Quando rideva era ancora più bello del solito, perché doveva essere così, maledettamente, carino? “Se finisci in punizione non dirmi che non ti avevo avvertito.” Borbottai. “Tranquilla Lil, non mi beccheranno. Sono bravo a scappare.” Osservò.

 “Allora è meglio che cominci ora, perché tra circa dieci secondi ti strozzerò.” Dissi glacialmente. “Ciao Lil.” Sospirò. E poi si allontanò a lunghe falcate.



Terzo giorno. Il terzo giorno iniziò normalmente. Colazione, bagno in piscina; pranzo, bagno in piscina; cena, annoiarsi in dormitorio. Ero da sola, tutte le mie compagne erano nel mondo esterno a godersi la vita, io invece cercavo di tagliarmi le doppie punte con una forbicina per le unghie.

Lavoro arduo e inutile, ma almeno mi teneva occupata. Non sarei mai dovuta andare in bagno a sciacquare le forbici, fu il peggior errore della mia vita. “Oh, guarda chi abbiamo qui!” esclamò Lily vedendomi comparire dall’entrata. Dannazione. Stavo per fare retrofront ma Lola corse da me e mi afferrò per un braccio.

Provai a liberarmi ma la biondina aveva una presa davvero ferrea, non me lo sarei mai aspettata. In più la sua mano era gelida, come se fosse fatta di metallo. “Lasciami andare.” Ringhiai. “Calma tesoro, calma.” Lily mi sferrò una ginocchiata nello stomaco, facendomi piegare in due. Da dove diamine prendevano tutta quella forza!? Scivolai in ginocchio trattenendo le lacrime di dolore, non avrei mai pianto davanti a loro due.

Non avrei mai dato alle due gemelle cattive la soddisfazione di vedere le mie lacrime. “Abbiamo un po’ di domande da farti.” Sussurrò Lola sollevandomi il mento affinché riuscissi a vedere i suoi occhi color nocciola, che in quel momento brillavano di una scintilla malvagia. Mi venne voglia di sputarle in faccia, ma accantonai l’idea, meglio non farla infuriare ancora di più. “Dove è tua madre? Cosa sta tramando?” sibilò Lily premendo un ginocchio sulla mia colonna vertebrale.

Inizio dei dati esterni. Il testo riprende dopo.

-- ==== Sys2Proof/Machine/RegWrite.lean ====
section
/-! DEFINITION. Writes of BAR0: the checks of a register as a whole, the setup lock, LO and HI pairs, and the effects of
each register (R37, R141, R310, R342, R359, R385, R424, R454, R487, R517 to R529). -/

namespace Sys2Proof.Machine

open Sys2Proof

/-! ### Write conditions -/

/-- Whether any flow exists (R37): the device's own, or a host flow. -/
def anyFlow (s : State) : Bool :=
  !s.chans.isEmpty || !s.tps.isEmpty || !s.rxcs.isEmpty || !s.txcs.isEmpty || !s.fsc.flows.isEmpty

/-- Ports with wake_en set other than one port (R383). -/
def wakePorts (s : State) (p : Nat) : Nat := ((List.range 32).filter (fun q => q != p && flag s .ethPortCfg q 24)).length

/-- The conditions of R385 on ETH_PORT_CFG. -/
def ethCfgOk (s : State) (p : Nat) (old new : Nat) : Bool :=
  let mode := bits new 2 0
  let lineKept : Bool := bits new 5 0 = bits old 5 0
  (mode = 0 || bits old 2 0 = 0 || lineKept) && (if p < 8 then mode ≤ 2 else mode = 0 || mode = 3 || mode = 4) &&
  (!bit new 24 || (8 ≤ p && wakePorts s p < 4))

/-- The conditions of R375 on PRP_PAIR_CFG. -/
def prpCfgOk (s : State) (n new : Nat) : Bool :=
  let a := bits new 4 0
  let b := bits new 12 8
  let free := fun p => !(List.range 16).any (fun m => m != n && prpEnabled s m && (prpPortA s m == p || prpPortB s m == p))
  !bit new 16 || (a ≠ b && ethMode s a = ethMode s b && ethMac s a = ethMac s b && free a && free b)

/-- Bits in a frame of a TDM port (R345). -/
def frameBits (mode rate : Nat) : Nat := match mode with | 2 => 256 | 3 => 193 | _ => 256 * 2 ^ rate

/-- The conditions of R359 on TDM_PORT_CFG. -/
def tdmCfgOk (s : State) (t new : Nat) : Bool :=
  let mode := bits new 1 0
  !tdmInUse s t && (mode < 2 || (t < 64 && bits new 3 2 = 0)) && bits new 19 10 < frameBits mode (bits new 3 2)

/-- A port that TDM_REF may name (R357). -/
def refPortOk (s : State) (t : Nat) : Bool := framed s t || (tdmMode s t = 1 && !flag s .tdmPortCfg t 4)

/-- The conditions of R424 on the two statistics registers taken together. -/
def statsCfgOk (s : State) (cfg ctrl : Nat) : Bool :=
  bits cfg 25 16 = 0 || (16 ≤ bits cfg 13 0 && bits cfg 13 0 ≤ 8192 && levelOffered s (bits ctrl 7 0))

/-- Whether a map of lanes names no physical lane twice (R528). -/
def laneMapOk (m : Nat) : Bool :=
  (List.range 4).all (fun i => (List.range i).all (fun j => m / 4 ^ i % 4 != m / 4 ^ j % 4))

/-- The conditions of R528 on the registers of a link that is DISABLED. -/
def linkRegOk (r : RegName) (new : Nat) : Bool :=
  match r with
  | .rlSpi => bits new 11 7 = 0 || spiPs (bits new 11 7) (16 + bits new 6 2) ≤ 2000000
  | .rlAgc => bits new 19 16 + bits new 4 1 + 3 ≤ bits new 10 5
  | .rlLane => laneMapOk (bits new 7 0) && laneMapOk (bits new 15 8)
  | _ => true

/-- Whether rings all are REC rings. -/
def recRingsOk (s : State) (base n : Nat) : Bool :=
  (List.range n).all (fun i => match ring? s (base + i) with | some r => r.ctx.ty = .recording | none => false)

/-- A register's own write condition, over its old and new stored value (R521). -/
def regCondOk (s : State) (r : RegName) (i : Nat) (old new : BitVec 32) : Bool :=
  let o := old.toNat
  let v := new.toNat
  match r with
  | .tbuCfg => !anyFlow s
  | .tbuRefCfg => (List.range 6).all (fun k => bits v (4 * k + 3) (4 * k) ≤ 6)
  | .avsCfg => bits v 5 0 ≤ bits v 13 8
  | .fscPace => bits v 7 0 ≤ bits v 15 8
  | .fscVpe01 => bits v 9 0 ≤ fld s .fscCl01 0 13 0 && bits v 25 16 ≤ fld s .fscCl01 0 29 16
  | .fscVpe23 => bits v 9 0 ≤ fld s .fscCl23 0 13 0 && bits v 25 16 ≤ fld s .fscCl23 0 29 16
  | .fscCl01 => fld s .fscVpe01 0 9 0 ≤ bits v 13 0 && fld s .fscVpe01 0 25 16 ≤ bits v 29 16
  | .fscCl23 => fld s .fscVpe23 0 9 0 ≤ bits v 13 0 && fld s .fscVpe23 0 25 16 ≤ bits v 29 16
  | .ballast01 => bits v 15 0 + bits v 31 16 + ballast s 2 + ballast s 3 ≤ 131072
  | .ballast23 => ballast s 0 + ballast s 1 + bits v 15 0 + bits v 31 16 ≤ 131072
  | .recCtrl => bits v 24 16 + bits v 12 8 ≤ 512 && recRingsOk s (bits v 24 16) (bits v 12 8)
  | .avlCfg => bits v 10 0 = 0 || 10 ≤ bits v 10 0
  | .evtGlobal => !bit v 9 || (match ring? s (bits v 8 0) with | some q => q.ctx.ty = .evt | none => false)
  | .statsCfg => statsCfgOk s v (regVal s .statsCtrl 0).toNat
  | .statsCtrl => statsCfgOk s (regVal s .statsCfg 0).toNat v
  | .ethPortCfg => ethCfgOk s i o v
  | .prpPairCfg => prpCfgOk s i v
  | .tdmPortCfg => tdmCfgOk s i v
  | .tdmFramerCfg => !tdmInUse s i
  | .tdmRef => (!bit v 16 || refPortOk s (bits v 7 0)) && (!bit v 17 || refPortOk s (bits v 15 8))
  | .rlCfg => (linkAt s i).state = 0 && bits v 2 1 ≤ 2 && bits v 5 4 ≤ 2 && bits v 7 6 ≤ 2 && bits v 11 9 ≤ 4
  | .rlFs => (linkAt s i).state = 0
  | .rlLane => (linkAt s i).state = 0 && linkRegOk r v
  | .rlExtLat => (linkAt s i).state = 0
  | .rlSpi => (linkAt s i).state = 0 && linkRegOk r v
  | .rlAgc => (linkAt s (i / 2)).state = 0 && linkRegOk r v
  | .rlGainLat => (linkAt s i).state = 0
  | _ => true

/-! ### Effects after a register has its new value -/

/-- A port goes to mode DISABLED (R362, R385): the frame in transmission ends, queued frames are dropped, and its link
is down without ETH_LINK_DOWN. -/
def stopPort (p : Nat) (s : State) : State :=
  let s1 := beginWake p (now s) (wireDone p (now s) s)
  updateRefs (noticeLive Ev.ethLinkDown p false none false
    (dropQueued p (withPort p (fun e => { e with linkUp := false, wakeAt := none }) s1)))

/-- A pair comes into use with a fresh counter and table, or goes out of use (R375). -/
def pairChanged (n : Nat) (old new : BitVec 32) (s : State) : State :=
  if !new.getLsbD 16 then { s with prp := FMap.del s.prp n }
  else if old.getLsbD 16 then s
  else { s with prp := FMap.set s.prp n { PrpPair.fresh with svAt := now s } }

/-- A TDM port whose mode changes begins anew; out of DISABLED it is no reference for 10 s (R357). -/
def tdmModeChanged (t old new : Nat) (s : State) : State :=
  if old = new then s
  else
    let s1 := noticeLive Ev.tdmAlarm t false none true { s with tdm := FMap.del s.tdm t }
    if old = 0 then withClk (fun c => { c with tdmHold := FMap.set c.tdmHold t (now s + 10000000000) }) s1 else s1

/-- The twin link goes DOWN when it is no longer in use (R510). -/
def twinChanged (s : State) : State :=
  if flag s .twinCfg 0 0 then s
  else noticeLive Ev.twinLink 0 false none false { s with twin := { s.twin with link := 0, reason := 0, role := 0, lostAt := none } }

/-- Every session that has already been idle for the present idle_s ends (R434). -/
def endIdle (s : State) : State :=
  ((s.sec.sessions.filter (fun e => decide (e.2.lastCmd + idleNs s ≤ now s))).map (·.1)).foldl (fun t r => endSession r 4 t) s

/-- What a register does once its fields have changed. -/
def regAfter (r : RegName) (i : Nat) (old new : BitVec 32) (s : State) : State :=
  match r with
  | .evtGlobal => flushGlobal s
  | .ethPortCfg => if bits new.toNat 2 0 = 0 && bits old.toNat 2 0 ≠ 0 then stopPort i s else s
  | .prpPairCfg => pairChanged i old new s
  | .tdmPortCfg => updateRefs (tdmModeChanged i (bits old.toNat 1 0) (bits new.toNat 1 0) s)
  | .tdmFramerCfg =>
    if bits old.toNat 2 1 = bits new.toNat 2 1 then s else withTdm i (fun p => { p with crc4Off := false }) s
  | .tdmRef => updateRefs s
  | .tbuRefCfg => updateRefs s
  | .twinCfg => twinChanged s
  | .secCfg => endIdle s
  | _ => s

/-! ### The write of one register (R521 to R523) -/

/-- Bits of a register that a write changes while setup is unlocked, and while it is locked. -/
def writeMask (r : RegName) (locked : Bool) : BitVec 32 := accMask r .rw ||| (if locked then 0 else accMask r .rwl)

/-- The stored value after a write: fields written, W1C bits cleared, everything else kept (R13). -/
def mergeWrite (r : RegName) (locked : Bool) (old v : BitVec 32) : BitVec 32 :=
  let m := writeMask r locked
  ((old &&& ~~~ m) ||| (v &&& m)) &&& ~~~ (v &&& accMask r .w1c)

/-- TPIO_POLARITY applies to the balls not in use; refused if a ball in use would change (R529). -/
def writePolarity (v : BitVec 32) (s : State) : State :=
  let old := regVal s .tpioPolarity 0
  let use := ballsInUse s
  let s1 := setReg s .tpioPolarity 0 ((v &&& ~~~ use) ||| (old &&& use))
  if (v ^^^ old) &&& use = 0 then s1 else refuse s1 .tpioPolarity 0

/-- Check a register as a whole, and change it or set refused (R521). -/
def checkedWrite (r : RegName) (i : Nat) (locked : Bool) (v : BitVec 32) (s : State) : State :=
  let old := regVal s r i
  let new := mergeWrite r locked old v
  if inRange r (new ||| (v &&& accMask r .wo)) && regCondOk s r i old new then
    regAfter r i old new (setReg s r i new)
  else refuse s r i

/-- Whether a write would change a field kept back by the setup lock (R522). -/
def lockedChange (r : RegName) (old v : BitVec 32) : Bool := (old ^^^ v) &&& accMask r .rwl != 0

/-- A write of a register with stored fields, under the setup lock (R522): the RWL fields keep their values and the
write is counted; a register with no other field is then left as it is. -/
def storedWrite (r : RegName) (i : Nat) (v : BitVec 32) (s : State) : State :=
  let locked : Bool := setupLocked s && accMask r .rwl != 0
  let s1 := onlyIf (locked && lockedChange r (regVal s r i) v) (bump .setupLockedWr 0 s) s
  if locked && (accMask r .rw ||| accMask r .w1c) = 0 then s1
  else if r = .tpioPolarity then writePolarity v s1
  else checkedWrite r i locked v s1

/-! ### Registers whose write starts something -/

/-- The result code of a recovery load (R517). -/
def recovCode (st : Nat) : Nat :=
  if st = St.imgFormat then 2 else if st = St.imgKey then 3 else if st = St.imgRevoked then 4
  else if st = St.imgSig then 5 else if st = St.imgDigest then 6 else 7

/-- The boot ROM checks the image; a passing one goes to CIM slot A and start-up runs again from step 2 (R492). -/
def recoveryLoad (image : Bytes) (s : State) : State :=
  match checkCim s image with
  | .error (st, _) => { s with avl := { s.avl with recovResult := recovCode st } }
  | .ok i => { s with avl := { s.avl with recovResult := 1, cimA := some i, stage := 0 } }

/-- RECOVERY_LOAD (R492): ignored outside RECOVERY. -/
def execRecoveryLoad (image : Bytes) (s : State) : Answer :=
  .next (onlyIf (alive s && s.avl.stage = 9) (recoveryLoad image s) s)

/-- A write of BOOT_RECOV_CTRL: the length, and a load where go is set in RECOVERY. The image of a load stands in
RECOVERY_LOAD; one that only the register write starts finds none (log entry 28). -/
def writeRecov (v : BitVec 32) (s : State) : State :=
  let s1 := storedWrite .recovCtrl 0 v s
  if v.getLsbD 31 && s.avl.stage = 9 && inRange .recovCtrl v then recoveryLoad [] s1 else s1

/-- A write of MBX_CMD (R530): refused while busy; an opcode other than its two ends at once. -/
def writeMbxCmd (v : BitVec 32) (s : State) : State :=
  let op := bits v.toNat 15 0
  if s.hif.mbxBusy then refuse s .mbxCmd 0
  else if op = 0x0404 then onlyIf (mbxTakeable s) (mbxEnd St.badDesc s) s
  else if op = 0x0410 then onlyIf (mbxTakeable s) (mbxEnd (mbxEnrolStatus s none) s) s
  else mbxEnd St.unknownOp s

/-- A write of HIF_RING_CMD (R394, R424): refused while busy and for an operation above 2. The context block of an
operation stands in its own row; one that only the register write starts finds none (log entry 28). -/
def writeRingCmd (v : BitVec 32) (s : State) : State :=
  let n := bits v.toNat 8 0
  if s.hif.busy then refuse s .ringCmd 0
  else
    match bits v.toNat 10 9 with
    | 0 => ringCreate n none s
    | 1 => ringReset n none s
    | 2 => ringDestroy n s
    | _ => refuse s .ringCmd 0

/-- A write of RL_CTRL (R522, R528). -/
def writeRlCtrl (n : Nat) (v : BitVec 32) (s : State) : State :=
  if setupLocked s then onlyIf (v.getLsbD 0 != linkEnabled s n) (bump .setupLockedWr 0 s) s
  else if v.getLsbD 0 then linkEnable n s else linkDisable n s

/-- Whether a pair's own condition holds (R424, R530): alignment, no ring for the page bases, no mailbox command. -/
def pairOk (s : State) (lo : RegName) (v : Nat) : Bool :=
  v % pairAlign lo = 0 &&
  (match lo with
   | .dbBaseLo => s.hif.rings.isEmpty
   | .idxBaseLo => s.hif.rings.isEmpty
   | .mbxAddrLo => !s.hif.mbxBusy
   | _ => true)

/-- Apply the whole value of a pair (R519). A pair without writable fields takes none. -/
def writePair (lo hi : RegName) (v : Nat) (s : State) : State :=
  let s1 := { s with hif := { s.hif with loHeld := FMap.del s.hif.loHeld (regOff lo 0) } }
  if accMask lo .rw = 0 then s1
  else if pairOk s1 lo v then
    setReg (setReg s1 lo 0 (BitVec.ofNat 32 v)) hi 0 (BitVec.ofNat 32 (v / 2 ^ 32))
  else refuse s1 lo 0

/-- A 32-bit write of a register that is served: pairs wait for their HI half (R519). -/
def writeReg (r : RegName) (i : Nat) (v : BitVec 32) (s : State) : State :=
  match pairHi r, pairLo r with
  | some _, _ => { s with hif := { s.hif with loHeld := FMap.set s.hif.loHeld (regOff r i) v } }
  | none, some lo =>
    let low := FMap.getD s.hif.loHeld (regOff lo 0) (regVal s lo 0)
    writePair lo r (low.toNat + 2 ^ 32 * v.toNat) s
  | none, none =>
    match r with
    | .recovCtrl => writeRecov v s
    | .mbxCmd => writeMbxCmd v s
    | .ringCmd => writeRingCmd v s
    | .hifKick => kick s
    | .rlCtrl => writeRlCtrl i v s
    | _ => if (accMask r .rw ||| accMask r .rwl ||| accMask r .w1c) = 0 then s else storedWrite r i v s

/-- A write of the MSI-X table; of a vector control word only the mask bit is held (R390, R418). -/
def msixWrite (off : Nat) (v : BitVec 32) (s : State) : State :=
  if 0xF0000 ≤ off && off < 0xF0400 then
    let w := (off - 0xF0000) / 4
    let x := if w % 4 = 3 then v &&& 1 else v
    { s with hif := { s.hif with msixTable :=
        if x = (if w % 4 = 3 then 1 else 0) then FMap.del s.hif.msixTable w else FMap.set s.hif.msixTable w x } }
  else s

/-- An aligned 32-bit write of BAR0; one to an offset that holds nothing, or is not served, is ignored (R518, R524). -/
def barWrite (off : Nat) (v : BitVec 32) (s : State) : State :=
  if 0xF0000 ≤ off then onlyIf (barOpen s) (msixWrite off v s) s
  else
    match regAt off with
    | none => s
    | some (r, i) => if regServed s r then writeReg r i v s else s

/-- A 64-bit write reaches both halves of a pair at once; elsewhere it is two 32-bit writes, the lower first (R519). -/
def barWriteWide (off : Nat) (v : BitVec 64) (s : State) : State :=
  let low := v.extractLsb' 0 32
  let high := v.extractLsb' 32 32
  match regAt off with
  | some (r, _) =>
    match pairHi r with
    | some h => if regServed s r then writePair r h v.toNat s else s
    | none => barWrite (off + 4) high (barWrite off low s)
  | none => barWrite (off + 4) high (barWrite off low s)

/-- Whether an access of a width is aligned and lies in BAR0 (R390). -/
def barAligned (off : Nat) (wide : Bool) : Bool := if wide then off % 8 = 0 && off + 8 ≤ 0x100000 else off % 4 = 0 && off + 4 ≤ 0x100000

/-- REGISTER_WRITE (R519 to R523). -/
def execRegisterWrite (offset : Nat) (wide : Bool) (value : BitVec 64) (s : State) : Answer :=
  .next (if !barAligned offset wide then bump .barBad 0 s
    else if wide then barWriteWide offset value s
    else barWrite offset (value.extractLsb' 0 32) s)

/-- ETH_PORT_DISABLE (R385): a write of ETH_PORT_CFG with mode 0. -/
def execEthPortDisable (port : Nat) (value : BitVec 32) (s : State) : Answer :=
  .next (onlyIf (port < 32 && bits value.toNat 2 0 = 0) (barWrite (regOff .ethPortCfg port) value s) s)

end Sys2Proof.Machine
end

Aggrottai la fronte, la situazione stava diventando in un qualche modo comica. “Non so chi sia mia madre.” Risposi. “Smettila!” sbottò l’altra affondando le unghie laccate nella carne del mio collo. “Sono qui perché mi ha abbandonata! Come faccio a sapere chi è?” borbottai trattenendo un gemito di dolore. “Non provare a fare la finta tonta! Noi sappiamo chi sei!” esclamò Lola stritolandomi una mano. “Cosa volete da me!? Non ho fatto niente! Non so niente!” gridai stringendo i denti e cercando di liberarmi in tutti i modi.

Purtroppo Lily riuscì a sbattermi contro al muro facendomi battere la testa. Per un attimo vidi il muro che si sdoppiava, poi ritornai lucida. “D’accordo, se la mettiamo così non resta che passare alle maniere forti.” Constatò Lola. Stavo cominciando davvero a spaventarmi. Le due gemelle sorrisero e poi cominciarono a trasformarsi. I capelli caddero del tutto e al loro posto spuntarono del peli ispidi e ruvidi. Al posto delle gambe comparirono delle zampe metalliche e i canini si allungarono. Volevo urlare, volevo disperatamente urlare.

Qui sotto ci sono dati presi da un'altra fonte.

-- ==== Sys2Proof/Machine/Retained.lean ====
section
/-! DEFINITION. The committed configuration: COMMIT and REVERT (R479 to R481), and the values that start-up loads. -/

namespace Sys2Proof.Machine

open Sys2Proof

/-- A snapshot of every value of R479. -/
def snapshot (s : State) : Config479 :=
  { regs := snapRegs s.regs, gates := curGates s, wake := curWake s, gains := curGains s }

/-- A new epoch, one above the last, holds a configuration. -/
def putEpoch (c : Config479) (s : State) : State :=
  endpWrite { s with endp := { s.endp with epoch := s.endp.epoch + 1, committed := c } }

/-- COMMIT's own part (R480, R483): its result is the new epoch. -/
def commitOwn (s : State) : CmdRes :=
  if s.endp.degraded then .done St.endpaperFail [] s
  else .doneThen St.ok (toLE 8 (s.endp.epoch + 1)) (putEpoch (snapshot s) s) wearCheck

/-- COMMIT (R480). -/
def execCommit (h : CmdHdr) (s : State) : Answer := .next (runCmd (plainCmd 0x0521 3) h commitOwn s)

/-- One register goes back to its committed value, unless its write would now be ignored (R480). -/
def revertReg (s : State) (off : Nat) : State :=
  match regAt off with
  | none => s
  | some (r, i) =>
    let old := regVal s r i
    let new := (old &&& ~~~ accMask r .rwl) ||| committedAt s off
    if r = .rlCtrl then (if new.getLsbD 0 then linkEnable i s else linkDisable i s)
    else if inRange r new && regCondOk s r i old new then regAfter r i old new (setReg s r i new)
    else s

/-- A cycle start of a gate list on the local timeline, given an instant: the first at or after it (R372). -/
def firstCycle (g : GateList) (s : State) (t : Ns) : Ns :=
  let d := devOf s t
  let c := if d ≤ g.base then g.base else g.base + cdiv (d - g.base) (max 1 g.cycle) * g.cycle
  ((c : Int) - s.clk.offset).toNat

/-- A port takes a gate list and wake patterns at once. -/
def loadPort (p : Nat) (c : Config479) (s : State) : State :=
  let g := FMap.get? c.gates p
  let start := match g with | some l => firstCycle l s (now s) | none => 0
  withPort p (fun e => { e with gates := g, gateBase := start, wake := FMap.getD c.wake p [] }) s

/-- An antenna takes its committed gain table. -/
def loadGains (c : Config479) (s : State) (k : Nat) : State :=
  withAnt (k / 2) (k % 2) (fun a => { a with table := FMap.get? c.gains k }) s

/-- Ports whose lists or patterns differ from the committed ones. -/
def portsToRevert (s : State) : List Nat :=
  let c := s.endp.committed
  (List.range 32).filter (fun p =>
    (FMap.get? (curGates s) p != FMap.get? c.gates p || FMap.get? (curWake s) p != FMap.get? c.wake p) && ethMode s p != 0)

/-- Antennas whose gain table differs from the committed one, of links that are DISABLED (R168). -/
def gainsToRevert (s : State) : List Nat :=
  (List.range 16).filter (fun k =>
    FMap.get? (curGains s) k != FMap.get? s.endp.committed.gains k && (linkAt s (k / 2)).state = 0)

/-- Every value of R479 goes back to the current epoch: registers in rising order of address, then the lists, patterns and
tables. -/
def revertAll (s : State) : State :=
  let s1 := (diffOffsets s).foldl revertReg s
  let s2 := (portsToRevert s1).foldl (fun t p => loadPort p t.endp.committed t) s1
  (gainsToRevert s2).foldl (fun t k => loadGains t.endp.committed t k) s2

/-- REVERT (R480): its result is the current epoch. -/
def execRevert (h : CmdHdr) (s : State) : Answer :=
  .next (runCmd (plainCmd 0x0522 3) h (fun s1 => .done St.ok (toLE 8 s1.endp.epoch) (revertAll s1)) s)

end Sys2Proof.Machine
end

Una parte del mio cervello non riusciva a credere a quello che stava vedendo, l'altra aveva la certezza più assoluta che tutto quello era vero.

Dalla mia bocca però non usci alcun suono, la voce rimase impigliata nella mia gola. Una delle due mi agguantò per i capelli e spinse la mia testa di lato. L’altra si avvicinò e mi lecco il collo. “Il tuo sangue ha un buon odore, Lilith. Ne berrò un sorsetto.” Disse con una voce che non avevo mai sentito in vita mia.

Era come sentire le unghie che grattano una lavagna, un suono fastidioso e lancinante. La seconda mi tappò la bocca con entrambe le mani artigliate, impedendomi di emettere alcun rumore. Quando il mostro affondò i canini estremamente lunghi e affilati nella mia giugulare un’ondata rossa di dolore si propagò per tutto il mio corpo, lasciandomi senza fiato. Il mio sangue usciva, lo sentivo abbandonarmi. Lei intanto beveva con avidità, ringhiando affamata. Cosa erano? Vampiri? Di sicuro non esseri umani, quella era l’unica certezza che avevo.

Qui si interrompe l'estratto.